Jennifer Smith: Yes. She was very upset, very upset about it. So, rodents like to make noises, obviously, between the wheel and the chattering and everything. So, I started recording all those little things. I rescued this little pet mouse from a trashcan, and I call her my nemesis, because every time I'm on the phone, she just gets in this wheel and just like, "eeeeeeeeeeee" for hours. So, I recorded it and then I warped it, and it's going to be in my different sonicscapes. So, I just was like, "okay, here's a rat chattering. What can I do with this and everything?" So, what's great about just like music and audio is it's such an amazing storytelling mechanism, and with audio, you don't need permission to create something. If you have an idea of a story, whether it's a horror thing or whatever, thriller, those are I think the best in the audio world, because you can just really get in and story tell. Just do it. Honestly, it's free to put online, like it's free. don't, don't let anyone ask, don't say, "oh, I need to get permission from a studio or an audio platform." Just do it, because I'm a hundred percent independent and I'm doing it and putting it up. We have great actors in there as well. James Marsters.

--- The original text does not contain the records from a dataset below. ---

/-! ## Operands and functional units: spec/95_test_vectors.md 2.2 and 2.3 -/

theorem test_le32 : le32 0x61#8 0x62#8 0x63#8 0x80#8 = 0x80636261#32 := by decide
theorem test_leBytes32 : leBytes32 0x67452301#32 = [0x01#8, 0x23#8, 0x45#8, 0x67#8] := by decide
theorem test_leBytes64 : leBytes64 0x200#64 = [0x00#8, 0x02#8, 0#8, 0#8, 0#8, 0#8, 0#8, 0#8] := by decide
theorem test_mixers_high_bits :
    mixF 0xFFFFFFFF#32 0x12345678#32 0x9ABCDEF0#32 = 0x12345678#32
      ∧ mixG 0xFFFFFFFF#32 0x12345678#32 0x9ABCDEF0#32 = 0x9ABCDEF8#32
      ∧ mixH 0xFFFFFFFF#32 0x12345678#32 0x9ABCDEF0#32 = 0x77777777#32 := by decide
theorem test_mixers_patterns :
    mixF 0xF0F0F0F0#32 0xFF00FF00#32 0x0FF00FF0#32 = 0xFF00FF00#32
      ∧ mixG 0xF0F0F0F0#32 0xFF00FF00#32 0x0FF00FF0#32 = 0xFFF0FFF0#32
      ∧ mixH 0xF0F0F0F0#32 0xFF00FF00#32 0x0FF00FF0#32 = 0x00000000#32 := by decide
theorem test_rotl :
    seen id (rotl 0x80000000#32 1) = some 0x00000001#32 ∧ seen id (rotl 0x12345678#32 3) = some 0x91A2B3C0#32
      ∧ seen id (rotl 0x80000001#32 31) = some 0xC0000000#32 ∧ seen id (rotl 0xDEADBEEF#32 7) = some 0x56DF77EF#32
      ∧ seen id (rotl 0x12345678#32 0) = none ∧ seen id (rotl 0x12345678#32 32) = none := by decide

/-! ## The step instructions: spec/95_test_vectors.md 2.3 -/

/-- Step 1 of the empty message: STEP_F d, X[1], 7. -/
theorem test_stepF_trace :
    seen State.v (exec (.stepF .d 1#4 7#5) (engine
      { a := 0x000003F8#32, b := 0xEFCDAB89#32, c := 0x98BADCFE#32, d := 0x10325476#32 } (fullBuf 0#8)))
      = some { a := 0x000003F8#32, b := 0xEFCDAB89#32, c := 0x98BADCFE#32, d := 0x769A0254#32 } := by decide
/-- All ones: the sum wraps twice. -/
theorem test_stepF_all_ones :
    seen State.v (exec (.stepF .a 0#4 3#5) (engine (allWords 0xFFFFFFFF#32) (fullBuf 0xFF#8)))
      = some { allWords 0xFFFFFFFF#32 with a := 0xFFFFFFEF#32 } := by decide
/-- Step 16 of the empty message: STEP_G a, X[0], 3. -/
theorem test_stepG_trace :
    seen State.v (exec (.stepG .a 0#4 3#5) (engine
      { a := 0xADDCB303#32, b := 0x3665F296#32, c := 0x8EE8F245#32, d := 0xA483A664#32 } (bufOf [0x80#8, 0#8, 0#8, 0#8])))
      = some { a := 0x7A08FB05#32, b := 0x3665F296#32, c := 0x8EE8F245#32, d := 0xA483A664#32 } := by decide
theorem test_stepG_all_ones :
    seen State.v (exec (.stepG .c 15#4 5#5) (engine (allWords 0xFFFFFFFF#32) (fullBuf 0xFF#8)))
      = some { allWords 0xFFFFFFFF#32 with c := 0x504F32CB#32 } := by decide
/-- Step 32 of the empty message: STEP_H a, X[0], 3. -/
theorem test_stepH_trace :
    seen State.v (exec (.stepH .a 0#4 3#5) (engine
      { a := 0x374891BF#32, b := 0x6F952B2E#32, c := 0xB49A4DAE#32, d := 0x0A15C329#32 } (bufOf [0x80#8, 0#8, 0#8, 0#8])))
      = some { a := 0xB9E91C4B#32, b := 0x6F952B2E#32, c := 0xB49A4DAE#32, d := 0x0A15C329#32 } := by decide
theorem test_stepH_all_ones :
    seen State.v (exec (.stepH .b 7#4 9#5) (engine (allWords 0xFFFFFFFF#32) (fullBuf 0xFF#8)))
      = some { allWords 0xFFFFFFFF#32 with b := 0xB3D73CDD#32 } := by decide

/-! ## The commands: spec/45_host_commands.md and spec/95_test_vectors.md 2.1, 2.6 -/

/-- R224: STATUS is 0 and H the IV after INIT, also from the error lock. -/
theorem test_init_clears_the_lock :
    seen (fun t => (statusWord t, t.h, t.digest)) (exec .init { finished with err := true, ecode := 3#4, h := allWords 0#32 })
      = some (0#32, iv, none) := by decide
theorem test_init_keeps_buf :
    seen (fun t => (Memory.read t.buf 0, t.bufcnt, t.len)) (exec .init (absorbing 5#6 0x10000000#32))
      = some (some 0x61#8, 0#6, 0#64) := by decide
/-- R226's example: after INIT, ABSORB 0x61. -/
theorem test_absorb_first_byte :
    seen (fun t => (Memory.read t.buf 0, t.bufcnt, t.len, t.seq)) (exec (.absorb 0x61#8) State.reset)
      = some (some 0x61#8, 1#6, 8#64, .idle) := by decide
/-- 95 2.1: LEN wraps from 0xFFFFFFFFFFFFFFF8 to 0. -/
theorem test_absorb_len_wraps :
    seen (fun t => (Memory.read t.buf 5, t.bufcnt, t.len)) (exec (.absorb 0#8)
      { State.reset with bufcnt := 5#6, len := 0xFFFFFFFFFFFFFFF8#64 })
      = some (some 0#8, 6#6, 0#64) := by decide
/-- R106's example: 'a', 'b', 'c' and LEN = 0x18. -/
theorem test_finalize_one_block :
    seen (fun t => (t.buf.map Prod.snd, t.cont, t.bufcnt, t.seq)) (exec .finalize
      { State.reset with buf := bufOf [0x61#8, 0x62#8, 0x63#8], bufcnt := 3#6, len := 0x18#64 })
      = some ([0x61#8, 0x62#8, 0x63#8, 0x80#8] ++ List.replicate 52 0#8 ++ [0x18#8, 0#8, 0#8, 0#8, 0#8, 0#8, 0#8, 0#8],
          .out, 0#6, .loadv) := by decide
/-- 95 2.1: PADTAIL at r = 63. -/
theorem test_finalize_two_blocks :
    seen (fun t => (Memory.read t.buf 62, Memory.read t.buf 63, t.cont, t.bufcnt)) (exec .finalize (absorbing 63#6 0x30000000#32))
      = some (some 0x61#8, some 0x80#8, .pad2, 0#6) := by decide

/-! ## Sequencer states, acceptance, reset -/

/-- 95 2.1: PAD2 with LEN = 0x1F8. -/
theorem test_pad2 :
    seen (fun t => (t.buf.map Prod.snd, t.cont, t.seq)) (step { atSeq .pad2 with len := 0x1F8#64, cont := .pad2 })
      = some (List.replicate 56 0#8 ++ [0xF8#8, 0x01#8, 0#8, 0#8, 0#8, 0#8, 0#8, 0#8], .out, .loadv) := by decide
/-- R179's example. -/
theorem test_feed :
    seen State.h (step { atSeq .feed with
      v := { a := 0x798AB330#32, b := 0x421BBF48#32, c := 0x3E9E5FB9#32, d := 0xB0576C6A#32 } })
      = some { a := 0xE0CFD631#32, b := 0x31E96AD1#32, c := 0xD7593CB7#32, d := 0xC089C0E0#32 } := by decide
/-- R201's example, and DONE in STATUS. -/
theorem test_out :
    seen (fun t => (t.digest.map Vector.toList, statusWord t)) (step (atSeq .out))
      = some (some [0x01#8, 0x23#8, 0x45#8, 0x67#8, 0x89#8, 0xAB#8, 0xCD#8, 0xEF#8, 0xFE#8, 0xDC#8, 0xBA#8, 0x98#8, 0x76#8,
          0x54#8, 0x32#8, 0x10#8], 2#32) := by decide
/-- 95 2.6: 0x30000001 with DONE = 1 gives code 2. -/
theorem test_accept_priority :
    seen (fun t => (statusWord t, t.faultLog)) (step { finished with cmd := some 0x30000001#32 })
      = some (0x26#32, [.protocolError .reservedField]) := by decide
/-- 95 P5: STATUS = 0x36 after ABSORB on a finished message, and a further FINALIZE is refused. -/
theorem test_accept_locked :
    seen (fun t => (statusWord t, t.faultLog)) (step { finished with cmd := some 0x20000061#32 })
      = some (0x36#32, [.protocolError .absorbAfterDone])
    ∧ seen (fun t => (statusWord t, t.faultLog)) (step { finished with cmd := some 0x30000000#32, err := true, ecode := 3#4 })
      = some (0x36#32, [.refused]) := by decide
theorem test_memory_of_reset_wf : Memory.wf State.reset.buf = true := by decide

/-! ## Every table row runs as the first step after reset -/

theorem test_first_step_init :
    seen id (step (State.reset.withFetchWord 32 0x10000000)) = seen id (exec .init State.reset) := by decide
theorem test_first_step_absorb :
    seen id (step (State.reset.withFetchWord 32 0x20000061)) = seen id (exec (.absorb 0x61#8) State.reset) := by decide
theorem test_first_step_finalize :
    seen id (step (State.reset.withFetchWord 32 0x30000000)) = seen id (exec .finalize State.reset) := by decide
/-- 95 2.3, the all-zero rows: s = 19, 13, 15. -/
theorem test_first_step_stepF :
    seen (fun t => t.v.a) (step (State.reset.withFetchWord 16 0x0013)) = some 0x00000000#32 := by decide
theorem test_first_step_stepG :
    seen (fun t => t.v.a) (step (State.reset.withFetchWord 16 0x400D)) = some 0x4F332B50#32 := by decide
theorem test_first_step_stepH :
    seen (fun t => t.v.a) (step (State.reset.withFetchWord 16 0x800F)) = some 0xF5D0B76C#32 := by decide

/-! ## Known answers of the source, spec/95_test_vectors.md 1.1: the functions alone, without the machine -/

/-- The codes of a string's characters. -/
def ascii (t : String) : List Byte := (asciiBytes t.toList).getD []

theorem test_md4_empty : md4Hex [] = "31d6cfe0d16ae931b73c59d7e0c089c0".toList := by decide +kernel
theorem test_md4_abc : md4Hex (ascii "abc") = "a448017aaf21d8525fc10ae87aa6729d".toList := by decide +kernel
theorem test_md4_message_digest :
    md4Hex (ascii "message digest") = "d9130a8164549fe818874806e1c7014b".toList := by decide +kernel
theorem test_md4_alphabet :
    md4Hex (ascii "abcdefghijklmnopqrstuvwxyz") = "d79e1c308aa5bbcdeea8ed63df412da9".toList := by decide +kernel
/-- 1.3, the two-block path. -/
theorem test_md4_two_tail_blocks :
    md4Hex (ascii "ABCDEFGHIJKLMNOPQRSTUVWXYZabcdefghijklmnopqrstuvwxyz0123456789")
      = "043f8582f241db351ce627e153e7f0e4".toList := by decide +kernel

/-! ## Witnesses: a state and operands that meet a statement's hypotheses, clause by clause at the ends of their ranges -/

theorem full_isSome (b : Byte) : ∀ a, a < 64 → (Memory.read (fullBuf b) a).isSome = true := by
  intro a h
  rw [fullBuf, bufOf, Memory.read_writeBytes, if_pos ⟨by omega, by simpa using h⟩, List.getElem?_eq_getElem (by simpa using h)]
  rfl

theorem wf_fullBuf (b : Byte) : Memory.wf (fullBuf b) = true :=
  Memory.wf_writeBytes _ rfl (by simp [bufSize])

/-! ### Encoding -/

theorem witness_DecodeOfEncodeIsTheInstr :
    (Instr.stepF .b 15#4 1#5).wellFormed = true ∧ (Instr.stepG .c 0#4 31#5).wellFormed = true
      ∧ (Instr.stepH .d 7#4 16#5).wellFormed = true ∧ (Instr.absorb 0xFF#8).wellFormed = true := by decide
theorem witness_EncodeOfDecodeIsTheWord :
    decode (.cmd32 0x200000FF#32) = some (.absorb 0xFF#8) ∧ decode (.uw16 0xBF1F#16) = some (.stepH .d 15#4 31#5) := by decide
theorem witness_CommandPatternsAreExact :
    decodeCmd 0x200000FF#32 = .ok (.absorb 0xFF#8) ∧ decodeCmd 0x0FFFFFFF#32 = .error .illegalOpcode
      ∧ decodeCmd 0x30000001#32 = .error .reservedField ∧ decodeCmd 0x20000100#32 = .error .reservedField := by decide
theorem witness_MicrowordPatternsAreExact :
    decodeUw 0x3F1F#16 = .ok (Round.r1.stepInstr .d 15#4 31#5) ∧ decodeUw 0xC001#16 = .error .round
      ∧ decodeUw 0x0021#16 = .error .bits ∧ decodeUw 0x8000#16 = .error .rotate := by decide
theorem witness_OpcodeRowsDoNotOverlap :
    (Encoded.cmd32 0x20000061#32).inRow (opcodeRow (.absorb 0x61#8)) ∧ (Encoded.cmd32 0x20000061#32).inRow (opcodeRow (.absorb 0#8)) := by
  constructor <;> exact ⟨rfl, by decide⟩
theorem witness_OpcodeRowsDoNotOverlap_decoded : decode (.uw16 0x7FFF#16) = none ∧ decode (.uw16 0x7F1F#16) = some (.stepG .d 15#4 31#5) := by
  decide
/-- A row's word with S = 1 decodes, the one with S = 0 does not. -/
theorem witness_OpcodeRowsDoNotOverlap_rotate :
    (Encoded.uw16 0x4000#16).inRow (opcodeRow (.stepG .d 15#4 31#5)) ∧ (Encoded.uw16 0x4001#16).inRow (opcodeRow (.stepG .d 15#4 31#5)) := by
  constructor <;> exact ⟨rfl, by decide⟩
theorem witness_HashLineExpands : ∀ c ∈ [' ', '"', 'a', '~'], c.toNat < 128 := by simp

Evan “Kidd” Bogart: Who's in it other than rats?

Jennifer Smith: Well, besides the rodents that are kind of like the sonic sound, we have James Marsters who played Spike from Buffy the Vampire Slayer. We have Paul Joe Hanson from One Tree Hill, he plays a villain, surprise. We have a lot of upcoming talent. We have JLC, we have George, so the actor from 13 Reasons Why, and I forget where the other one's from, my bad. But yeah, and a lot of really amazing upcoming talent. I believe in giving people with a new voice a chance, and there's a lot of amazing talent out there. So, I just logged into it and just went from there, including some actors that are known in the audio space that just were like, "yeah, I'll help you out. It's fine. I got nothing to do." And I was like, "okay, thanks."

Evan “Kidd” Bogart: Does music play into it?

Jennifer Smith: Oh yes. Music definitely plays into it. No, I am not ripping off Stranger Things, this has been in the works before Stranger Things. Also, news flash any children out there, the eighties existed before Stranger Things. I'm just going to say this.

Rebecca Rienks: Many things were inspired by the 80s.

Evan “Kidd” Bogart: Hot take.

Jennifer Smith: Yes, exactly, many things were inspired by the eighties. So, I'm already preparing for people calling it a Stranger Things rip off and I'm just like rolling my eyes already. So, it's a modern sonic eighties space that I'm also putting in, obviously, elements of horror. So, whether that is sounds, wind, silence, crunching, all the things we love in a good horror film that kind of give you anticipation and texture, that add on the music. So, the music's not literal, obviously there is some literal uses, but it's more of an abstract. Think of, you know, just like the genre we love, it's magical. It's not always like A, B, C, D, there's so many beautiful things you can do in the horror thriller space with sound and music.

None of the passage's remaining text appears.